Quando perdemos peso, o metabolismo muda. A perda de tecido leva à redução do gasto energético, e passamos a queimar menos calorias. Há também uma perda adicional de gasto energético, proporcional à quantidade de peso perdido – fenômeno denominado adaptação metabólica. Mesmo gastando menos, a fome de quem emagreceu não reduz. Ao contrário, ela tende a aumentar. Perceba, portanto, a enorme dificuldade que é se manter magro: a fome aumenta e o gasto energético diminui. Se perder peso já é um esforço enorme para quem tem obesidade, manter-se magro para o resto da vida é ainda mais difícil.
Quando começamos a fazer exercício, há também uma redução do gasto energético de repouso, e não um aumento – como muitos, equivocadamente, afirmam.
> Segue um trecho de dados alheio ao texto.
/-! ### State.onIssuer -/

@[simp] theorem onIssuer_cycle (s : State) (f : Gang → Gang) : (s.onIssuer f).cycle = s.cycle := rfl
@[simp] theorem onIssuer_now (s : State) (f : Gang → Gang) : (s.onIssuer f).now = s.now := rfl
@[simp] theorem onIssuer_sched (s : State) (f : Gang → Gang) : (s.onIssuer f).sched = s.sched := rfl
@[simp] theorem onIssuer_focus (s : State) (f : Gang → Gang) : (s.onIssuer f).focus = s.focus := rfl
@[simp] theorem onIssuer_cx (s : State) (f : Gang → Gang) : (s.onIssuer f).cx = s.cx := rfl
@[simp] theorem onIssuer_free (s : State) (f : Gang → Gang) : (s.onIssuer f).free = s.free := rfl
@[simp] theorem onIssuer_blocks (s : State) (f : Gang → Gang) : (s.onIssuer f).blocks = s.blocks := rfl
@[simp] theorem onIssuer_cores (s : State) (f : Gang → Gang) : (s.onIssuer f).cores = s.cores := rfl
@[simp] theorem onIssuer_nextUid (s : State) (f : Gang → Gang) : (s.onIssuer f).nextUid = s.nextUid := rfl
@[simp] theorem onIssuer_mem (s : State) (f : Gang → Gang) : (s.onIssuer f).mem = s.mem := rfl
@[simp] theorem onIssuer_lineKey (s : State) (f : Gang → Gang) : (s.onIssuer f).lineKey = s.lineKey := rfl
@[simp] theorem onIssuer_poison (s : State) (f : Gang → Gang) : (s.onIssuer f).poison = s.poison := rfl
@[simp] theorem onIssuer_dirty (s : State) (f : Gang → Gang) : (s.onIssuer f).dirty = s.dirty := rfl
@[simp] theorem onIssuer_peerTiles (s : State) (f : Gang → Gang) : (s.onIssuer f).peerTiles = s.peerTiles := rfl
@[simp] theorem onIssuer_cxlBytes (s : State) (f : Gang → Gang) : (s.onIssuer f).cxlBytes = s.cxlBytes := rfl
@[simp] theorem onIssuer_cxlDown (s : State) (f : Gang → Gang) : (s.onIssuer f).cxlDown = s.cxlDown := rfl
@[simp] theorem onIssuer_regQ (s : State) (f : Gang → Gang) : (s.onIssuer f).regQ = s.regQ := rfl
@[simp] theorem onIssuer_roots (s : State) (f : Gang → Gang) : (s.onIssuer f).roots = s.roots := rfl
@[simp] theorem onIssuer_keys (s : State) (f : Gang → Gang) : (s.onIssuer f).keys = s.keys := rfl
@[simp] theorem onIssuer_keyBits (s : State) (f : Gang → Gang) : (s.onIssuer f).keyBits = s.keyBits := rfl
@[simp] theorem onIssuer_nextKey (s : State) (f : Gang → Gang) : (s.onIssuer f).nextKey = s.nextKey := rfl
@[simp] theorem onIssuer_pins (s : State) (f : Gang → Gang) : (s.onIssuer f).pins = s.pins := rfl
@[simp] theorem onIssuer_hot (s : State) (f : Gang → Gang) : (s.onIssuer f).hot = s.hot := rfl
@[simp] theorem onIssuer_motions (s : State) (f : Gang → Gang) : (s.onIssuer f).motions = s.motions := rfl
@[simp] theorem onIssuer_promos (s : State) (f : Gang → Gang) : (s.onIssuer f).promos = s.promos := rfl
@[simp] theorem onIssuer_skpol (s : State) (f : Gang → Gang) : (s.onIssuer f).skpol = s.skpol := rfl
@[simp] theorem onIssuer_rings (s : State) (f : Gang → Gang) : (s.onIssuer f).rings = s.rings := rfl
@[simp] theorem onIssuer_invAddr (s : State) (f : Gang → Gang) : (s.onIssuer f).invAddr = s.invAddr := rfl
@[simp] theorem onIssuer_invCtl (s : State) (f : Gang → Gang) : (s.onIssuer f).invCtl = s.invCtl := rfl
@[simp] theorem onIssuer_invals (s : State) (f : Gang → Gang) : (s.onIssuer f).invals = s.invals := rfl
@[simp] theorem onIssuer_copies (s : State) (f : Gang → Gang) : (s.onIssuer f).copies = s.copies := rfl
@[simp] theorem onIssuer_mats (s : State) (f : Gang → Gang) : (s.onIssuer f).mats = s.mats := rfl
@[simp] theorem onIssuer_gaths (s : State) (f : Gang → Gang) : (s.onIssuer f).gaths = s.gaths := rfl
@[simp] theorem onIssuer_subs (s : State) (f : Gang → Gang) : (s.onIssuer f).subs = s.subs := rfl
@[simp] theorem onIssuer_nextOp (s : State) (f : Gang → Gang) : (s.onIssuer f).nextOp = s.nextOp := rfl
@[simp] theorem onIssuer_ctxs (s : State) (f : Gang → Gang) : (s.onIssuer f).ctxs = s.ctxs := rfl
@[simp] theorem onIssuer_dead (s : State) (f : Gang → Gang) : (s.onIssuer f).dead = s.dead := rfl
@[simp] theorem onIssuer_paused (s : State) (f : Gang → Gang) : (s.onIssuer f).paused = s.paused := rfl
@[simp] theorem onIssuer_qctl (s : State) (f : Gang → Gang) : (s.onIssuer f).qctl = s.qctl := rfl
@[simp] theorem onIssuer_qctx (s : State) (f : Gang → Gang) : (s.onIssuer f).qctx = s.qctx := rfl
@[simp] theorem onIssuer_qtail (s : State) (f : Gang → Gang) : (s.onIssuer f).qtail = s.qtail := rfl
@[simp] theorem onIssuer_qhead (s : State) (f : Gang → Gang) : (s.onIssuer f).qhead = s.qhead := rfl
@[simp] theorem onIssuer_qnotices (s : State) (f : Gang → Gang) : (s.onIssuer f).qnotices = s.qnotices := rfl
@[simp] theorem onIssuer_launches (s : State) (f : Gang → Gang) : (s.onIssuer f).launches = s.launches := rfl
@[simp] theorem onIssuer_nextLaunch (s : State) (f : Gang → Gang) : (s.onIssuer f).nextLaunch = s.nextLaunch := rfl
@[simp] theorem onIssuer_codeLog (s : State) (f : Gang → Gang) : (s.onIssuer f).codeLog = s.codeLog := rfl
@[simp] theorem onIssuer_nextSeq (s : State) (f : Gang → Gang) : (s.onIssuer f).nextSeq = s.nextSeq := rfl
@[simp] theorem onIssuer_cisQ (s : State) (f : Gang → Gang) : (s.onIssuer f).cisQ = s.cisQ := rfl
@[simp] theorem onIssuer_slots (s : State) (f : Gang → Gang) : (s.onIssuer f).slots = s.slots := rfl
@[simp] theorem onIssuer_faultQ (s : State) (f : Gang → Gang) : (s.onIssuer f).faultQ = s.faultQ := rfl
@[simp] theorem onIssuer_faultSeq (s : State) (f : Gang → Gang) : (s.onIssuer f).faultSeq = s.faultSeq := rfl
@[simp] theorem onIssuer_diagQ (s : State) (f : Gang → Gang) : (s.onIssuer f).diagQ = s.diagQ := rfl
@[simp] theorem onIssuer_freply (s : State) (f : Gang → Gang) : (s.onIssuer f).freply = s.freply := rfl
@[simp] theorem onIssuer_saveUsed (s : State) (f : Gang → Gang) : (s.onIssuer f).saveUsed = s.saveUsed := rfl
@[simp] theorem onIssuer_chanQ (s : State) (f : Gang → Gang) : (s.onIssuer f).chanQ = s.chanQ := rfl
@[simp] theorem onIssuer_refreshing (s : State) (f : Gang → Gang) : (s.onIssuer f).refreshing = s.refreshing := rfl
@[simp] theorem onIssuer_selfRefresh (s : State) (f : Gang → Gang) : (s.onIssuer f).selfRefresh = s.selfRefresh := rfl
@[simp] theorem onIssuer_misses (s : State) (f : Gang → Gang) : (s.onIssuer f).misses = s.misses := rfl
@[simp] theorem onIssuer_regions (s : State) (f : Gang → Gang) : (s.onIssuer f).regions = s.regions := rfl
@[simp] theorem onIssuer_patrols (s : State) (f : Gang → Gang) : (s.onIssuer f).patrols = s.patrols := rfl
@[simp] theorem onIssuer_scrubs (s : State) (f : Gang → Gang) : (s.onIssuer f).scrubs = s.scrubs := rfl
@[simp] theorem onIssuer_covered (s : State) (f : Gang → Gang) : (s.onIssuer f).covered = s.covered := rfl
@[simp] theorem onIssuer_corrections (s : State) (f : Gang → Gang) : (s.onIssuer f).corrections = s.corrections := rfl
@[simp] theorem onIssuer_bars (s : State) (f : Gang → Gang) : (s.onIssuer f).bars = s.bars := rfl
@[simp] theorem onIssuer_barQ (s : State) (f : Gang → Gang) : (s.onIssuer f).barQ = s.barQ := rfl
@[simp] theorem onIssuer_joins (s : State) (f : Gang → Gang) : (s.onIssuer f).joins = s.joins := rfl
@[simp] theorem onIssuer_joinQ (s : State) (f : Gang → Gang) : (s.onIssuer f).joinQ = s.joinQ := rfl
@[simp] theorem onIssuer_notice (s : State) (f : Gang → Gang) : (s.onIssuer f).notice = s.notice := rfl
@[simp] theorem onIssuer_msix (s : State) (f : Gang → Gang) : (s.onIssuer f).msix = s.msix := rfl
@[simp] theorem onIssuer_mcmd (s : State) (f : Gang → Gang) : (s.onIssuer f).mcmd = s.mcmd := rfl
@[simp] theorem onIssuer_elog (s : State) (f : Gang → Gang) : (s.onIssuer f).elog = s.elog := rfl
@[simp] theorem onIssuer_att (s : State) (f : Gang → Gang) : (s.onIssuer f).att = s.att := rfl
@[simp] theorem onIssuer_therm (s : State) (f : Gang → Gang) : (s.onIssuer f).therm = s.therm := rfl
@[simp] theorem onIssuer_bootstat (s : State) (f : Gang → Gang) : (s.onIssuer f).bootstat = s.bootstat := rfl
@[simp] theorem onIssuer_chans (s : State) (f : Gang → Gang) : (s.onIssuer f).chans = s.chans := rfl
@[simp] theorem onIssuer_stations (s : State) (f : Gang → Gang) : (s.onIssuer f).stations = s.stations := rfl
@[simp] theorem onIssuer_chorusSigs (s : State) (f : Gang → Gang) : (s.onIssuer f).chorusSigs = s.chorusSigs := rfl
@[simp] theorem onIssuer_fabid (s : State) (f : Gang → Gang) : (s.onIssuer f).fabid = s.fabid := rfl
@[simp] theorem onIssuer_peers (s : State) (f : Gang → Gang) : (s.onIssuer f).peers = s.peers := rfl
@[simp] theorem onIssuer_remOut (s : State) (f : Gang → Gang) : (s.onIssuer f).remOut = s.remOut := rfl
@[simp] theorem onIssuer_nextTag (s : State) (f : Gang → Gang) : (s.onIssuer f).nextTag = s.nextTag := rfl
@[simp] theorem onIssuer_rtc (s : State) (f : Gang → Gang) : (s.onIssuer f).rtc = s.rtc := rfl
@[simp] theorem onIssuer_holders (s : State) (f : Gang → Gang) : (s.onIssuer f).holders = s.holders := rfl
@[simp] theorem onIssuer_replies (s : State) (f : Gang → Gang) : (s.onIssuer f).replies = s.replies := rfl
@[simp] theorem onIssuer_outbox (s : State) (f : Gang → Gang) : (s.onIssuer f).outbox = s.outbox := rfl
@[simp] theorem onIssuer_hostRead (s : State) (f : Gang → Gang) : (s.onIssuer f).hostRead = s.hostRead := rfl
O gasto energético durante o exercício, além de pequeno, é em parte compensado pela redução do gasto de repouso, e isso ajuda a explicar porque o exercício, sozinho, não costuma levar a perdas de peso muito significativas, embora treinar seja essencial para manter o peso perdido em longo prazo.
Por fim, lembro que, diferente do que apregoa a lógica gordofófica, o tratamento da obesidade deve primar pela melhora da saúde do paciente, e não pelo retorno às faixas de “peso normal”. Com perdas discretas de peso (entre 5-10% do peso inicial) as pessoas continuam classificadas com obesidade, mas já experimentam melhoras importantes da saúde cardiometabólica, da capacidade funcional e da qualidade de vida.
Mas, claro, para os gordofóbicos, isso não é suficiente. Eles só se irão se satisfazer com o “fim” das pessoas gordas: seja emagrecendo-as até que se adequem ao padrão magro-e-musculoso, seja rejeitando-as, como já fazem. Em tempos em que reinam os maus influenciadores, bom mesmo é não ser influenciável.